Today is Mother's Day, and it is the first time I haven't been unhappy about it. As I celebrate with my husband and two teen-agers at our Corona del Mar home, I'll be able to remember my own mother with more compassion than I ever thought I could feel for her.
When my sister, Janice, and I were young, it wasn't safe to live with our mom. She had uncontrollable mood swings that meant the difference for us between feeling safe or terrified. When she abused us physically and verbally, we were placed in an orphanage for our protection, but we thought we were bad and would not have been taken there if we were better children.
We spent most of our early years in orphanages in the Los Angeles area, not knowing why our mom was different. We just waited for her to visit, and sometimes she did.
She suffered many tragedies, especially the death of our father when Janice was 5 months old and, Mom discovered after the funeral, she was carrying me. And most of her life, she was dealing with the tragedy of her own illness; I learned as an adult that she had been diagnosed as a manic-depressive but had not been treated with lithium, the drug that today helps many manic-depressives lead normal lives.

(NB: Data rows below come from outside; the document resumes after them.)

-- ==== Sys2Proof/Decode.lean ====
section
/-! DEFINITION. The decoder of `30_encoding.md` (fields, immediates, dispatch by opcode, funct3 and funct7), the
opcode table it is checked against (R86), and after it the encoder of `45_encoder.md` (the six packers and the
operation codes of R259).  Decoding is total: a word is an instruction or, by name, `noHandler`. -/

namespace Sys2Proof

/-! ### Byte order (`20_memory.md` R50) -/

/-- Byte `j` of a word: `v[8j+7 : 8j]` (R50). -/
def byteOf (v : Word) (j : Nat) : Byte := v.extractLsb' (8 * j) 8

/-- The word whose bytes, the first at the lowest address, are `b0 b1 b2 b3`: little-endian (R50, 92 D4). -/
def wordOfBytes (b0 b1 b2 b3 : Byte) : Word := b3 ++ b2 ++ b1 ++ b0

/-! ### Fields (R73) -/

/-- `w[6:0]` -/
def opcodeF (w : Word) : BitVec 7 := w.extractLsb' 0 7
/-- `w[11:7]` -/
def rdF (w : Word) : Reg := (w.extractLsb' 7 5).toFin
/-- `w[14:12]` -/
def funct3F (w : Word) : BitVec 3 := w.extractLsb' 12 3
/-- `w[19:15]` -/
def rs1F (w : Word) : Reg := (w.extractLsb' 15 5).toFin
/-- `w[24:20]` -/
def rs2F (w : Word) : Reg := (w.extractLsb' 20 5).toFin
/-- `w[31:25]` -/
def funct7F (w : Word) : BitVec 7 := w.extractLsb' 25 7

/-! ### Immediate fields (R80 to R84), at the width they have before they are extended to a word -/

/-- `w[31:20]` (R75, R80) -/
def immIF (w : Word) : BitVec 12 := w.extractLsb' 20 12
/-- `{w[31:25], w[11:7]}` (R76, R81) -/
def immSF (w : Word) : BitVec 12 := w.extractLsb' 25 7 ++ w.extractLsb' 7 5
/-- `{w[31], w[7], w[30:25], w[11:8], 1'b0}` (R77, R82) -/
def immBF (w : Word) : BitVec 13 :=
  w.extractLsb' 31 1 ++ w.extractLsb' 7 1 ++ w.extractLsb' 25 6 ++ w.extractLsb' 8 4 ++ 0#1
/-- `w[31:12]` (R78, R83) -/
def immUF (w : Word) : BitVec 20 := w.extractLsb' 12 20
/-- `{w[31], w[19:12], w[20], w[30:21], 1'b0}` (R79, R83) -/
def immJF (w : Word) : BitVec 21 :=
  w.extractLsb' 31 1 ++ w.extractLsb' 12 8 ++ w.extractLsb' 20 1 ++ w.extractLsb' 21 10 ++ 0#1
/-- `w[24:20]` (R84) -/
def shamtF (w : Word) : BitVec 5 := w.extractLsb' 20 5

/-! ### Immediates as words (R80 to R83, R182) -/

/-- An immediate field sign-extended to a word (R182). -/
def signExt {n : Nat} (v : BitVec n) : Word := v.signExtend 32
/-- `{imm20, 12'b0}` (R83): an upper immediate fills bits 31..12. -/
def upper (imm : BitVec 20) : Word := imm ++ 0#12

/-- R80 -/
def immI (w : Word) : Word := signExt (immIF w)
/-- R81 -/
def immS (w : Word) : Word := signExt (immSF w)
/-- R82 -/
def immB (w : Word) : Word := signExt (immBF w)
/-- R83 -/
def immU (w : Word) : Word := upper (immUF w)
/-- R83 -/
def immJ (w : Word) : Word := signExt (immJF w)

/-! ### Dispatch (R85 to R89) -/

/-- BRANCH: funct3 chooses the condition (R88). -/
def decodeBranch (w : Word) : Option Instr :=
  match funct3F w with
  | 0b000#3 => some (.beq (rs1F w) (rs2F w) (immBF w))
  | 0b001#3 => some (.bne (rs1F w) (rs2F w) (immBF w))
  | 0b100#3 => some (.blt (rs1F w) (rs2F w) (immBF w))
  | 0b101#3 => some (.bge (rs1F w) (rs2F w) (immBF w))
  | 0b110#3 => some (.bltu (rs1F w) (rs2F w) (immBF w))
  | 0b111#3 => some (.bgeu (rs1F w) (rs2F w) (immBF w))
  | _ => none

/-- LOAD (R88). -/
def decodeLoad (w : Word) : Option Instr :=
  match funct3F w with
  | 0b000#3 => some (.lb (rdF w) (rs1F w) (immIF w))
  | 0b001#3 => some (.lh (rdF w) (rs1F w) (immIF w))
  | 0b010#3 => some (.lw (rdF w) (rs1F w) (immIF w))
  | 0b100#3 => some (.lbu (rdF w) (rs1F w) (immIF w))
  | 0b101#3 => some (.lhu (rdF w) (rs1F w) (immIF w))
  | _ => none

/-- STORE (R88). -/
def decodeStore (w : Word) : Option Instr :=
  match funct3F w with
  | 0b000#3 => some (.sb (rs1F w) (rs2F w) (immSF w))
  | 0b001#3 => some (.sh (rs1F w) (rs2F w) (immSF w))
  | 0b010#3 => some (.sw (rs1F w) (rs2F w) (immSF w))
  | _ => none

/-- OP-IMM: funct3, and funct7 for the shifts (R88, R84). -/
def decodeOpImm (w : Word) : Option Instr :=
  match funct3F w with
  | 0b000#3 => some (.addi (rdF w) (rs1F w) (immIF w))
  | 0b010#3 => some (.slti (rdF w) (rs1F w) (immIF w))
  | 0b011#3 => some (.sltiu (rdF w) (rs1F w) (immIF w))
  | 0b100#3 => some (.xori (rdF w) (rs1F w) (immIF w))
  | 0b110#3 => some (.ori (rdF w) (rs1F w) (immIF w))
  | 0b111#3 => some (.andi (rdF w) (rs1F w) (immIF w))
  | 0b001#3 => if funct7F w = 0b0000000#7 then some (.slli (rdF w) (rs1F w) (shamtF w)) else none
  | 0b101#3 =>
    if funct7F w = 0b0000000#7 then some (.srli (rdF w) (rs1F w) (shamtF w))
    else if funct7F w = 0b0100000#7 then some (.srai (rdF w) (rs1F w) (shamtF w))
    else none
  | _ => none

/-- OP: funct7 and funct3 (R89). -/
def decodeOp (w : Word) : Option Instr :=
  if funct7F w = 0b0000000#7 then
    match funct3F w with
    | 0b000#3 => some (.add (rdF w) (rs1F w) (rs2F w))
    | 0b001#3 => some (.sll (rdF w) (rs1F w) (rs2F w))
    | 0b010#3 => some (.slt (rdF w) (rs1F w) (rs2F w))
    | 0b011#3 => some (.sltu (rdF w) (rs1F w) (rs2F w))
    | 0b100#3 => some (.xor (rdF w) (rs1F w) (rs2F w))
    | 0b101#3 => some (.srl (rdF w) (rs1F w) (rs2F w))
    | 0b110#3 => some (.or (rdF w) (rs1F w) (rs2F w))
    | 0b111#3 => some (.and (rdF w) (rs1F w) (rs2F w))
    | _ => none
  else if funct7F w = 0b0100000#7 then
    match funct3F w with
    | 0b000#3 => some (.sub (rdF w) (rs1F w) (rs2F w))
    | 0b101#3 => some (.sra (rdF w) (rs1F w) (rs2F w))
    | _ => none
  else none

/-- The instruction a word selects, if it selects one: the major opcode map (R87). -/
def decodeWord (w : Word) : Option Instr :=
  match opcodeF w with
  | 0b0110111#7 => some (.lui (rdF w) (immUF w))
  | 0b0010111#7 => some (.auipc (rdF w) (immUF w))
  | 0b1101111#7 => some (.jal (rdF w) (immJF w))
  | 0b1100111#7 => if funct3F w = 0b000#3 then some (.jalr (rdF w) (rs1F w) (immIF w)) else none
  | 0b1100011#7 => decodeBranch w
  | 0b0000011#7 => decodeLoad w
  | 0b0100011#7 => decodeStore w
  | 0b0010011#7 => decodeOpImm w
  | 0b0110011#7 => decodeOp w
  | _ => none

/-- The decoder's answer (R94): the instruction with its operands, or the word that has no handler. -/
inductive DecodeResult where
  | handler (i : Instr)
  | noHandler (w : Word)
  deriving DecidableEq, Repr

/-- The decoder (R86, R94): total, and a function of the word alone (R71). -/
def decode (w : Word) : DecodeResult :=
  match decodeWord w with
  | some i => .handler i
  | none => .noHandler w

/-- The instruction the decoder reads from the four bytes of an instruction word, first byte at the lowest address. -/
def decodeBytes (b0 b1 b2 b3 : Byte) : DecodeResult := decode (wordOfBytes b0 b1 b2 b3)

/-- The instruction the decoder reads from an opcode-table word of `nbits` bits: its bytes laid out as the hardware
stores them, the bits above `nbits` 0, and given to the decoder. -/
def decodeTableWord (nbits w : Nat) : Option Instr :=
  let v : Word := BitVec.ofNat 32 (w % 2 ^ nbits)
  match decodeBytes (byteOf v 0) (byteOf v 1) (byteOf v 2) (byteOf v 3) with
  | .handler i => some i
  | .noHandler _ => none

/-! ### The opcode table (R86) -/

/-- The closed enumeration of the 37 names (R87, R94). -/
inductive Mnemonic where
  | lui | auipc | jal | jalr
  | beq | bne | blt | bge | bltu | bgeu
  | lb | lh | lw | lbu | lhu | sb | sh | sw
  | addi | slti | sltiu | xori | ori | andi | slli | srli | srai
  | add | sub | sll | slt | sltu | xor | srl | sra | or | and
  deriving DecidableEq, Repr

/-- The name of an instruction. -/
def Instr.mnemonic : Instr → Mnemonic
  | .lui _ _ => .lui
  | .auipc _ _ => .auipc
  | .jal _ _ => .jal
  | .jalr _ _ _ => .jalr
  | .beq _ _ _ => .beq
  | .bne _ _ _ => .bne
  | .blt _ _ _ => .blt
  | .bge _ _ _ => .bge
  | .bltu _ _ _ => .bltu
  | .bgeu _ _ _ => .bgeu
  | .lb _ _ _ => .lb
  | .lh _ _ _ => .lh
  | .lw _ _ _ => .lw
  | .lbu _ _ _ => .lbu
  | .lhu _ _ _ => .lhu
  | .sb _ _ _ => .sb
  | .sh _ _ _ => .sh
  | .sw _ _ _ => .sw
  | .addi _ _ _ => .addi
  | .slti _ _ _ => .slti
  | .sltiu _ _ _ => .sltiu
  | .xori _ _ _ => .xori
  | .ori _ _ _ => .ori
  | .andi _ _ _ => .andi
  | .slli _ _ _ => .slli
  | .srli _ _ _ => .srli
  | .srai _ _ _ => .srai
  | .add _ _ _ => .add
  | .sub _ _ _ => .sub
  | .sll _ _ _ => .sll
  | .slt _ _ _ => .slt
  | .sltu _ _ _ => .sltu
  | .xor _ _ _ => .xor
  | .srl _ _ _ => .srl
  | .sra _ _ _ => .sra
  | .or _ _ _ => .or
  | .and _ _ _ => .and

/-- A row of the opcode table: a word `w` selects it when `w & mask = pattern` (R86). -/
structure OpcodeRow where
  mnemonic : Mnemonic
  pattern : Word
  mask : Word
  deriving DecidableEq, Repr

/-- U and J rows: the opcode alone is matched. -/
def upperJumpRows : List OpcodeRow :=
  [⟨.lui, 0x00000037, 0x0000007F⟩, ⟨.auipc, 0x00000017, 0x0000007F⟩, ⟨.jal, 0x0000006F, 0x0000007F⟩]

/-- JALR, branch, load and store rows: opcode and funct3. -/
def controlMemoryRows : List OpcodeRow :=
  [⟨.jalr, 0x00000067, 0x0000707F⟩,
   ⟨.beq, 0x00000063, 0x0000707F⟩, ⟨.bne, 0x00001063, 0x0000707F⟩, ⟨.blt, 0x00004063, 0x0000707F⟩,
   ⟨.bge, 0x00005063, 0x0000707F⟩, ⟨.bltu, 0x00006063, 0x0000707F⟩, ⟨.bgeu, 0x00007063, 0x0000707F⟩,
   ⟨.lb, 0x00000003, 0x0000707F⟩, ⟨.lh, 0x00001003, 0x0000707F⟩, ⟨.lw, 0x00002003, 0x0000707F⟩,
   ⟨.lbu, 0x00004003, 0x0000707F⟩, ⟨.lhu, 0x00005003, 0x0000707F⟩,
   ⟨.sb, 0x00000023, 0x0000707F⟩, ⟨.sh, 0x00001023, 0x0000707F⟩, ⟨.sw, 0x00002023, 0x0000707F⟩]

/-- OP-IMM rows: opcode and funct3, and funct7 for the shifts. -/
def opImmRows : List OpcodeRow :=
  [⟨.addi, 0x00000013, 0x0000707F⟩, ⟨.slti, 0x00002013, 0x0000707F⟩, ⟨.sltiu, 0x00003013, 0x0000707F⟩,
   ⟨.xori, 0x00004013, 0x0000707F⟩, ⟨.ori, 0x00006013, 0x0000707F⟩, ⟨.andi, 0x00007013, 0x0000707F⟩,
   ⟨.slli, 0x00001013, 0xFE00707F⟩, ⟨.srli, 0x00005013, 0xFE00707F⟩, ⟨.srai, 0x40005013, 0xFE00707F⟩]

/-- OP rows: opcode, funct3 and funct7. -/
def opRows : List OpcodeRow :=
  [⟨.add, 0x00000033, 0xFE00707F⟩, ⟨.sub, 0x40000033, 0xFE00707F⟩, ⟨.sll, 0x00001033, 0xFE00707F⟩,
   ⟨.slt, 0x00002033, 0xFE00707F⟩, ⟨.sltu, 0x00003033, 0xFE00707F⟩, ⟨.xor, 0x00004033, 0xFE00707F⟩,
   ⟨.srl, 0x00005033, 0xFE00707F⟩, ⟨.sra, 0x40005033, 0xFE00707F⟩, ⟨.or, 0x00006033, 0xFE00707F⟩,
   ⟨.and, 0x00007033, 0xFE00707F⟩]

/-- `OPCODE_TABLE` (R86). -/
def opcodeTable : List OpcodeRow := upperJumpRows ++ controlMemoryRows ++ opImmRows ++ opRows

/-- A word selects a row (R86). -/
def OpcodeRow.selects (r : OpcodeRow) (w : Word) : Bool := w &&& r.mask == r.pattern

/-- The search of R86: the name of the row the word selects. -/
def selectRow (w : Word) : Option Mnemonic := (opcodeTable.find? (·.selects w)).map (·.mnemonic)

/-! ### The encoder: the format layouts (R74 to R79), filled as the packers R242 to R247 fill them -/

/-- A register number as its 5-bit field. -/
def regField (r : Reg) : BitVec 5 := BitVec.ofFin r

/-- R242 -/
def packR (opcode : BitVec 7) (funct3 : BitVec 3) (funct7 : BitVec 7) (rd rs1 rs2 : BitVec 5) : Word :=
  funct7 ++ rs2 ++ rs1 ++ funct3 ++ rd ++ opcode

/-- R243 -/
def packI (opcode : BitVec 7) (funct3 : BitVec 3) (rd rs1 : BitVec 5) (imm : BitVec 12) : Word :=
  imm ++ rs1 ++ funct3 ++ rd ++ opcode

/-- R244 -/
def packS (opcode : BitVec 7) (funct3 : BitVec 3) (rs1 rs2 : BitVec 5) (imm : BitVec 12) : Word :=
  imm.extractLsb' 5 7 ++ rs2 ++ rs1 ++ funct3 ++ imm.extractLsb' 0 5 ++ opcode

/-- R245 -/
def packB (opcode : BitVec 7) (funct3 : BitVec 3) (rs1 rs2 : BitVec 5) (off : BitVec 13) : Word :=
  off.extractLsb' 12 1 ++ off.extractLsb' 5 6 ++ rs2 ++ rs1 ++ funct3
    ++ off.extractLsb' 1 4 ++ off.extractLsb' 11 1 ++ opcode

/-- R246 -/
def packU (opcode : BitVec 7) (rd : BitVec 5) (imm : BitVec 20) : Word := imm ++ rd ++ opcode

/-- R247 -/
def packJ (opcode : BitVec 7) (rd : BitVec 5) (off : BitVec 21) : Word :=
  off.extractLsb' 20 1 ++ off.extractLsb' 1 10 ++ off.extractLsb' 11 1 ++ off.extractLsb' 12 8 ++ rd ++ opcode

/-! The operand forms of R253 to R258, one shared operation each -/

/-- OP (R253). -/
def encodeOp (funct3 : BitVec 3) (funct7 : BitVec 7) (rd rs1 rs2 : Reg) : Word :=
  packR 0x33 funct3 funct7 (regField rd) (regField rs1) (regField rs2)
/-- OP-IMM with imm12 (R254). -/
def encodeOpImm (funct3 : BitVec 3) (rd rs1 : Reg) (imm : BitVec 12) : Word :=
  packI 0x13 funct3 (regField rd) (regField rs1) imm
/-- OP-IMM shifts (R254). -/
def encodeShift (funct3 : BitVec 3) (funct7 : BitVec 7) (rd rs1 : Reg) (shamt : BitVec 5) : Word :=
  packR 0x13 funct3 funct7 (regField rd) (regField rs1) shamt
/-- BRANCH (R256). -/
def encodeBranch (funct3 : BitVec 3) (rs1 rs2 : Reg) (off : BitVec 13) : Word :=
  packB 0x63 funct3 (regField rs1) (regField rs2) off
/-- LOAD (R257). -/
def encodeLoad (funct3 : BitVec 3) (rd rs1 : Reg) (imm : BitVec 12) : Word :=
  packI 0x03 funct3 (regField rd) (regField rs1) imm
/-- STORE (R258). -/
def encodeStore (funct3 : BitVec 3) (rs1 rs2 : Reg) (imm : BitVec 12) : Word :=
  packS 0x23 funct3 (regField rs1) (regField rs2) imm

/-- The word of a well-formed instruction: the packer call of its row of R259.  `decode` inverts it (`45_encoder.md` R248,
`Obligations.DecodeEncodeRoundTrip`). -/
def encode : Instr → Word
  | .lui rd imm => packU 0x37 (regField rd) imm
  | .auipc rd imm => packU 0x17 (regField rd) imm
  | .jal rd off => packJ 0x6F (regField rd) off
  | .jalr rd rs1 imm => packI 0x67 0 (regField rd) (regField rs1) imm
  | .beq rs1 rs2 off => encodeBranch 0 rs1 rs2 off
  | .bne rs1 rs2 off => encodeBranch 1 rs1 rs2 off
  | .blt rs1 rs2 off => encodeBranch 4 rs1 rs2 off
  | .bge rs1 rs2 off => encodeBranch 5 rs1 rs2 off
  | .bltu rs1 rs2 off => encodeBranch 6 rs1 rs2 off
  | .bgeu rs1 rs2 off => encodeBranch 7 rs1 rs2 off
  | .lb rd rs1 imm => encodeLoad 0 rd rs1 imm
  | .lh rd rs1 imm => encodeLoad 1 rd rs1 imm
  | .lw rd rs1 imm => encodeLoad 2 rd rs1 imm
  | .lbu rd rs1 imm => encodeLoad 4 rd rs1 imm
  | .lhu rd rs1 imm => encodeLoad 5 rd rs1 imm
  | .sb rs1 rs2 imm => encodeStore 0 rs1 rs2 imm
  | .sh rs1 rs2 imm => encodeStore 1 rs1 rs2 imm
  | .sw rs1 rs2 imm => encodeStore 2 rs1 rs2 imm
  | .addi rd rs1 imm => encodeOpImm 0 rd rs1 imm
  | .slti rd rs1 imm => encodeOpImm 2 rd rs1 imm
  | .sltiu rd rs1 imm => encodeOpImm 3 rd rs1 imm
  | .xori rd rs1 imm => encodeOpImm 4 rd rs1 imm
  | .ori rd rs1 imm => encodeOpImm 6 rd rs1 imm
  | .andi rd rs1 imm => encodeOpImm 7 rd rs1 imm
  | .slli rd rs1 sh => encodeShift 1 0x00 rd rs1 sh
  | .srli rd rs1 sh => encodeShift 5 0x00 rd rs1 sh
  | .srai rd rs1 sh => encodeShift 5 0x20 rd rs1 sh
  | .add rd rs1 rs2 => encodeOp 0 0x00 rd rs1 rs2
  | .sub rd rs1 rs2 => encodeOp 0 0x20 rd rs1 rs2
  | .sll rd rs1 rs2 => encodeOp 1 0x00 rd rs1 rs2
  | .slt rd rs1 rs2 => encodeOp 2 0x00 rd rs1 rs2
  | .sltu rd rs1 rs2 => encodeOp 3 0x00 rd rs1 rs2
  | .xor rd rs1 rs2 => encodeOp 4 0x00 rd rs1 rs2
  | .srl rd rs1 rs2 => encodeOp 5 0x00 rd rs1 rs2
  | .sra rd rs1 rs2 => encodeOp 5 0x20 rd rs1 rs2
  | .or rd rs1 rs2 => encodeOp 6 0x00 rd rs1 rs2
  | .and rd rs1 rs2 => encodeOp 7 0x00 rd rs1 rs2

end Sys2Proof
end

When I was 9 and my sister was 10, our mom took us from an orphanage to a house in San Pedro. We stayed with her until we were grown. But her wild mood swings never stopped. We didn't understand her behavior. We felt she loved us. When she wasn't upset, she was kind, loving, happy, funny. But then, without warning, the violent moods would come. We never knew what to expect, so we were on the emotional roller coaster along with her. We felt responsible.
Why do I feel differently about Mother's Day this year? Looking back, I realize now how my mother's illness gave me the privilege of having many moms. I want them to know how much they have enriched my life. I feel I have received a little bit of the best of each of them, and I want to thank them for welcoming me into their lives.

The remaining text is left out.